Cash Conversion Cycle (CCC) measures how fast a company can convert cash on hand into even more cash on hand. This metric looks at the amount of time needed to sell inventory, the amount of time needed to collect receivables and the length of time the company is afforded to pay its bills without incurring penalties.

Cash Conversion Cycle is one of several measures of management effectiveness.

Vicinity Centres's Cash Conversion Cycle for the fiscal year that ended in Jun. 2025 is calculated as

Cash Conversion Cycle=Days Sales Outstanding +Days Inventory-Days Payable
=2.71+0-116.55
=-113.84

Vicinity Centres's Cash Conversion Cycle for the quarter that ended in Dec. 2025 is calculated as:

Cash Conversion Cycle=Days Sales Outstanding+Days Inventory-Days Payable
=14.63+0-150.47
=-135.84

* For Operating Data section: All numbers are indicated by the unit behind each term and all currency related amount are in USD.
* For other sections: All numbers are in millions except for per share data, ratio, and percentage. All currency related amount are indicated in the company's associated stock exchange currency.

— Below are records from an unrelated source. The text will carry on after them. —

-- ==== Sys2Proof/Machine/Ops.lean ====
section
/-! DEFINITION. Ops: the shared operations. How an evaluation ends (`return ok(r)` and `raise E`, R13), the
access to a register by its address (R51, R52), the peripheral's own changes (R32), and the bookkeeping of
a host sequence. There is no trap entry and no return from one (R247, R248): raising an error is an
ordinary end of an evaluation that only drives `status`. -/

namespace Sys2Proof.Machine

/-- The answer of a step or a meaning. -/
abbrev Answer := Host.Outcome State Fault Refusal

/-! ### The end of an evaluation (R13, R240) -/

/-- Drive the output ports; every port not in `o` becomes undriven (R25). -/
def State.drive (s : State) (o : Outputs) : State := { s with out := o }

/-- `return ok(r)`: end with status OK and the listed outputs driven (R13). -/
def returnOk (o : Outputs) (s : State) : Answer := .next (s.drive o)

/-- `raise E`: end with status E and no data output driven; nothing is saved, no mode changes and control
goes nowhere else (R13, R247). The one operation by which an evaluation takes an error. -/
def raise (e : BlockError) (s : State) : Answer := .next (s.drive (.error e))

/-! ### Registers by address (R27, R51) -/

/-- The register at address `a`; none at 0x08 and above, which nothing accesses (R51). -/
def regAt (b : Image) (a : Nat) : Option Byte :=
  match a with
  | 0 => some b.seconds
  | 1 => some b.minutes
  | 2 => some b.hours
  | 3 => some b.weekday
  | 4 => some b.day
  | 5 => some b.month
  | 6 => some b.year
  | 7 => some b.control
  | _ => none

/-- The image with register `a` set to `v`; none at 0x08 and above. -/
def setRegAt (b : Image) (a : Nat) (v : Byte) : Option Image :=
  match a with
  | 0 => some { b with seconds := v }
  | 1 => some { b with minutes := v }
  | 2 => some { b with hours := v }
  | 3 => some { b with weekday := v }
  | 4 => some { b with day := v }
  | 5 => some { b with month := v }
  | 6 => some { b with year := v }
  | 7 => some { b with control := v }
  | _ => none

/-- The eight registers in address order (R53). -/
def regsOf (b : Image) : List Byte :=
  [b.seconds, b.minutes, b.hours, b.weekday, b.day, b.month, b.year, b.control]

/-- The image `base` with the bytes `v` put at addresses `a`, `a+1`, … ; bytes past 0x07 fall away. -/
def placeAt (a : Nat) : List Byte → Image → Image
  | [], base => base
  | x :: v, base => placeAt (a + 1) v ((setRegAt base a x).getD base)

/-! ### The peripheral's own changes (R32, R281) -/

/-- One byte after the peripheral flips the bits of `c` that the mask `m` lets it change. -/
def flipWithin (m c b : Byte) : Byte := b ^^^ (c &&& m)

/-- The bank after one change of the peripheral's own: only bits of `device_volatile_mask` change (R32). -/
def peripheralChange (c b : Image) : Image :=
  { seconds := flipWithin Config.deviceVolatileMask.seconds c.seconds b.seconds
    minutes := flipWithin Config.deviceVolatileMask.minutes c.minutes b.minutes
    hours := flipWithin Config.deviceVolatileMask.hours c.hours b.hours
    weekday := flipWithin Config.deviceVolatileMask.weekday c.weekday b.weekday
    day := flipWithin Config.deviceVolatileMask.day c.day b.day
    month := flipWithin Config.deviceVolatileMask.month c.month b.month
    year := flipWithin Config.deviceVolatileMask.year c.year b.year
    control := flipWithin Config.deviceVolatileMask.control c.control b.control }

/-- The bank after the next change of a list, if the list has one. -/
def changeOnce : List Image → Image → Image
  | [], b => b
  | c :: _, b => peripheralChange c b

/-- The bank after all the changes of a list, in order. -/
def changeAll : List Image → Image → Image
  | [], b => b
  | c :: cs, b => changeAll cs (peripheralChange c b)

/-! ### Free values and the host's bookkeeping -/

/-- The environment's move `k` steps from now: the scripted one, or a free value (log entry 5). -/
def State.moveAt (s : State) (k : Nat) : EnvMove := (s.env[k]?).getD (Config.freeMove (s.draws + k))

/-- The environment's move in this step. -/
def State.nextMove (s : State) : EnvMove := s.moveAt 0

/-- The state with the environment's next move used up. -/
def State.takeMove (s : State) : State := { s with env := s.env.tail, draws := s.draws + 1 }

/-- The block takes the word off the `op` port to evaluate it: an operation is presented once (R22). -/
def State.takeOp (s : State) : State := { s with op := none }

/-- Present an operation with the values of its input ports; the outputs of the operation before are not
kept (R22). -/
def State.present (s : State) (w : OpWord) (inp : Inputs) : State :=
  { s with op := some w, inp := inp, out := .undriven }

/-- The host begins a request: nothing has been sent on the bus for it yet. -/
def State.beginRequest (s : State) (rest : List Request) : State :=
  { s with pending := rest, transactions := [] }

/-- The bank after the peripheral's own changes. -/
def State.withBank (s : State) (b : Image) : State := { s with bank := b }

/-- The peripheral makes its own changes, whoever else moves in the step: it may do so at any time (R32, R64). -/
def State.passTime (s : State) : State := s.takeMove.withBank (changeAll s.nextMove.changes s.bank)

/-- The sequence under way reaches another phase. -/
def State.withPhase (s : State) (p : Phase) : State := { s with phase := p }

/-- The bus handle changes hands (R210). -/
def State.withHandle (s : State) (o : Owner) : State := { s with handle := o }

/-- The bank after a transaction, with the transaction recorded. -/
def State.afterTransaction (s : State) (req : BusRequest) (bank : Image) : State :=
  { s with bank := bank, transactions := s.transactions ++ [req] }

/-- The sequence under way ends and returns its result to the caller (R217). -/
def State.returnCall (s : State) (r : CallResult) : State :=
  { s with phase := .idle, returned := r :: s.returned }

end Sys2Proof.Machine
end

Frequently Asked Questions Learn more about Cash Conversion Cycle →
What does a Cash Conversion Cycle of -135.84 mean?
Vicinity Centres (ASX:VCX) has a Cash Conversion Cycle of -135.84 as of Dec. 2025. Cash conversion cycle equals sum of days inventory and days sales outstanding less days payable. View historical data on Vicinity Centres and its competitors.
Is Vicinity Centres' Cash Conversion Cycle too high?
Vicinity Centres' current Cash Conversion Cycle is -135.84. Overall, Vicinity Centres has a GF Score™ of 69/100 and is considered Significantly Overvalued, reflecting its overall financial health beyond just this single metric.
How does Vicinity Centres' Cash Conversion Cycle compare to SPG and O?
Vicinity Centres' Cash Conversion Cycle of -135.84 can be compared against companies in the REITs industry. See the competitive comparison table and distribution chart on this page for a detailed peer-by-peer breakdown.
What is a good Cash Conversion Cycle for a REITs company?
A good Cash Conversion Cycle depends on the REITs industry context. However, Cash Conversion Cycle should not be evaluated in isolation — investors should consider it alongside profitability, growth, and financial strength metrics. Use the industry distribution chart on this page to see where any company falls relative to its peers.
What does a high Cash Conversion Cycle mean?
A high Cash Conversion Cycle can signal that a stock is expensive relative to its fundamentals. Cash conversion cycle equals sum of days inventory and days sales outstanding less days payable. View historical data on Vicinity Centres and its competitors. Vicinity Centres's current Cash Conversion Cycle is -135.84. However, context matters — high-growth companies often justify higher valuations. Always evaluate alongside other metrics like GF Score™ and GF Value™.
Is Vicinity Centres stock overvalued right now?
Based on GuruFocus' analysis, Vicinity Centres (ASX:VCX) is currently considered Significantly Overvalued. The stock's GF Value™ is A$1.81, compared to a current price of A$2.64 — trading 45.9% above its estimated fair value. The current Cash Conversion Cycle is -135.84. Vicinity Centres' overall GF Score™ is 69/100 with 9 warning signs to review. Investors should evaluate multiple metrics — including profitability, growth, and financial strength — before making a decision.
How is Cash Conversion Cycle calculated?
Cash Conversion Cycle is calculated from a company's financial statements. For Vicinity Centres (ASX:VCX), the current Cash Conversion Cycle is -135.84 as of Dec. 2025. GuruFocus calculates this using data sourced from SEC filings and annual reports. See the calculation section and 30-year financial data on this page for the full breakdown.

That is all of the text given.